/-- The edge timeout of TRKP in house ticks, with the setting of its start (R118, R214). -/
def State.trkpTmo (s : State) (w : Nat) : Nat := 500 * (s.wtrk w).tmoUs

/-- TRKP_EDGE (R116, R118): edges of the other polarity do not count. -/
def State.trkpEdge (s : State) (w : Nat) (falling : Bool) : State :=
  if s.rb (wgA w 0x20C) 1 != falling then s
  else
    let x := s.wtrk w
    let gap := decide (s.trkpTmo w < s.since x.lastEdge)
    s.setTrk w { x with edges := x.edges + 1, firstEdge := if x.edges = 0 then s.htick else x.firstEdge,
                        lastEdge := s.htick, tmoUs := s.rf (wgA w 0x210) 0 24, gap := x.gap || gap }

/-- TRKP_TIMEOUT (R118). -/
def State.trkpTimeout (s : State) (w : Nat) : State :=
  let x := s.wtrk w
  if !x.pLost && decide (s.trkpTmo w ≤ s.since x.lastEdge) then s.trkLoss w 1 else s

/-- TRKP_GATE_END (R116, R118): the window's value, and the end of a loss; the next window
takes its length now (R214). -/
def State.trkpGate (s : State) (w : Nat) : State :=
  let x := s.wtrk w
  if s.since x.winStart < 500000 * x.gateMs then s
  else
    let count := s.rb (wgA w 0x20C) 0
    let gap := x.gap || decide (s.trkpTmo w < s.since x.lastEdge)
    let need := if count then 1 else 2
    let span := (x.lastEdge - x.firstEdge).toNat
    let v := if count then some (F32.ofInt x.edges)
      else if 2 ≤ x.edges ∧ span ≠ 0 then some (F32.ofFrac ((x.edges - 1 : Nat) * 500000000 : Nat) span) else none
    let s := s.setTrk w { x with winStart := s.htick, gateMs := s.rf (wgA w 0x20C) 16 10, edges := 0, gap := false }
    let s := if !x.pValid && !gap && decide (need ≤ x.edges) then s.trkOk w 1 else s
    match v with
    | some v => if (s.wtrk w).pValid then s.wr (wgA w 0x214) v else s
    | none => s

/-! ### The pass (R105, R106, R110 to R114) -/

/-- φs, L and the period in house ticks. -/
def State.phiS (s : State) (n : Nat) : Nat := s.rf (chA n 0x408) 0 16
def State.lat (s : State) (n : Nat) : Nat := s.rf (chA n 0x408) 16 16

/-- The loop period in seconds, binary64. -/
def State.tOf (s : State) (n : Nat) : B64 := F64.ofFrac (s.kOf n * 256) 1000000000

/-- The reference of a transfer pass and its seeding, from the kind highest in the order of R114. -/
def ChLoop.kinds (l : ChLoop) (uPrev : B32) : Option B32 × Nat :=
  if l.kArming then (some 0#32, 2)
  else match l.kMode with
    | some x => (some x, 2)
    | none =>
      match l.kReplace with
      | some x => (some x, 2)
      | none => (if l.kXfade || l.kCoef then some uPrev else none, if l.kResume then 1 else 0)

/-- The head temperature of a sample in °C; unavailable, it is open (log 2). -/
def State.tempC (s : State) (t : BitVec 16) : State × B32 :=
  if t = 0x8000#16 then s.freeW else (s, F32.ofFrac t.toInt 128)

/-- What a pass that starts now reads (R98, R99, R105); `catch` says it is a catch-up pass. -/
def State.passEnv (s : State) (n : Nat) (x : Tile) (catchup : Bool) (ups : List Upset) : State × PassEnv :=
  let l := s.lp n
  let anchor := anchorOf [] x.prog
  let uPrev := if anchor.isSome then l.uRaw else l.outLast
  let (uRef, seed) := l.kinds uPrev
  let expected := (s.htick.toNat - 8) / 128 * 128
  let sm := (s.ms n).latch
  let q := sm.getD {}
  let late := match sm with
    | some q => if q.edge.toNat < expected then (expected - q.edge.toNat) / 128 else 0
    | none => 2 ^ 31 - 1
  let (s, temp) := match sm with
    | some q => s.tempC q.temp
    | none => (s, 0#32)
  let xn := s.xfNew n
  let cond := b2n q.inPulse + 2 * b2n (late != 0) + 4 * b2n (s.rg n).xfRun + 8 * b2n xn + 16 * b2n (s.trkLost n)
    + 32 * b2n uRef.isSome + 64 * b2n l.kResume + 128 * b2n catchup + 256 * b2n l.clampPos + 512 * b2n l.clampNeg
    + 1024 * b2n (l.integSat != 0#16) + 2048 * b2n ((s.ch n).st == .compliance) + 4096 * s.mode n + 2 ^ 16 * s.vact n + 2 ^ 20 * s.iact n
  let w := wingOf n
  let fz := s.mode n == 2
  let fsC := if fz then s.fsI n (s.iact n) else s.fsC n (s.limRanges n).1
  let e : PassEnv :=
    { transfer := uRef.isSome, uRef := uRef.getD 0#32, seed := seed,
      sample := [q.v, if xn then q.is else q.ip, q.ip, q.is, temp, BitVec.ofNat 32 cond, BitVec.ofNat 32 late, q.seq.setWidth 32],
      setp := [F32.of64 (s.ch n).setptEff, s.rd (chA n 0x124), s.rd (chA n 0x128), s.pulseLevel n, s.fsF n, fsC, l.outLast],
      t := s.tOf n, outLast := l.outLast, clipPrev := l.outClip, uRawPrev := uPrev,
      iOld := q.ip, iNew := if (s.rg n).xfRun then q.is else q.ip, w := if (s.rg n).xfRun then F32.of64 (s.xfW n) else 0#32,
      trkSrc := s.trkSrc n, trkValid := s.trkValid n, trkX := if s.trkSrc n = 1 then s.rd (wgA w 0x208) else s.rd (wgA w 0x214),
      trkBase := s.actb (chA n 0x428) 2, limF := F64.mul (F64.of32 (s.ovr n)) (F64.of32 (s.fsF n)),
      limPos := s.rd (chA n 0x124), limNeg := s.rd (chA n 0x128), span := 128 * s.kOf n, upsets := ups, anchor := anchor,
      pass := l.pass }
  (s, e)

/-- The checkpoint slots of a channel: bank and first word (R121). -/
def State.ckptAt (s : State) (n : Nat) : Option (Nat × Nat) :=
  match s.found.ckptBase with
  | none => none
  | some a =>
    let o := a - 0x2000000 + n * 512
    some (o / 0x80000, o % 0x80000 / 8)

/-- The checkpoint of a pass is posted at tick `t`, or dropped while the previous post runs (R121). -/
def State.ckptPost (s : State) (n : Nat) (t : DWord) (ws : List DWord) : State :=
  let busy := match (s.lp n).ckptEnd with
    | some e => decide ((e - t).toNat < 2 ^ 63 ∧ e ≠ t)
    | none => false
  if busy then s.lpFlag n 8
  else
    let s := s.modLp n (fun l => { l with ckptEnd := some (t + 32#64) })
    match s.ckptAt n with
    | none => s
    | some (b, w) =>
      (List.zip (rangeFrom 0 32) ws).foldl (fun s e => s.unitWrite 1 b (w + 32 * (bits (ws.getD 0 0#64) 0 1) + e.1) e.2) s

/-- TIL_CYC after a completed pass (R129). -/
def State.tileCyc (s : State) (t c : Nat) : State :=
  let s := s.wf (tlA t 0xC) 0 12 c
  s.wf (tlA t 0xC) 16 12 (max (s.rf (tlA t 0xC) 16 12) (min c 4095))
══════════════════════════════
● Your instructions
Beginning at the line above that contains "def State.phiS (s", return each line exactly through the line that contains "def State.tOf (s", and no others.

● Task answer
def State.phiS (s : State) (n : Nat) : Nat := s.rf (chA n 0x408) 0 16
def State.lat (s : State) (n : Nat) : Nat := s.rf (chA n 0x408) 16 16

/-- The loop period in seconds, binary64. -/
def State.tOf (s : State) (n : Nat) : B64 := F64.ofFrac (s.kOf n * 256) 1000000000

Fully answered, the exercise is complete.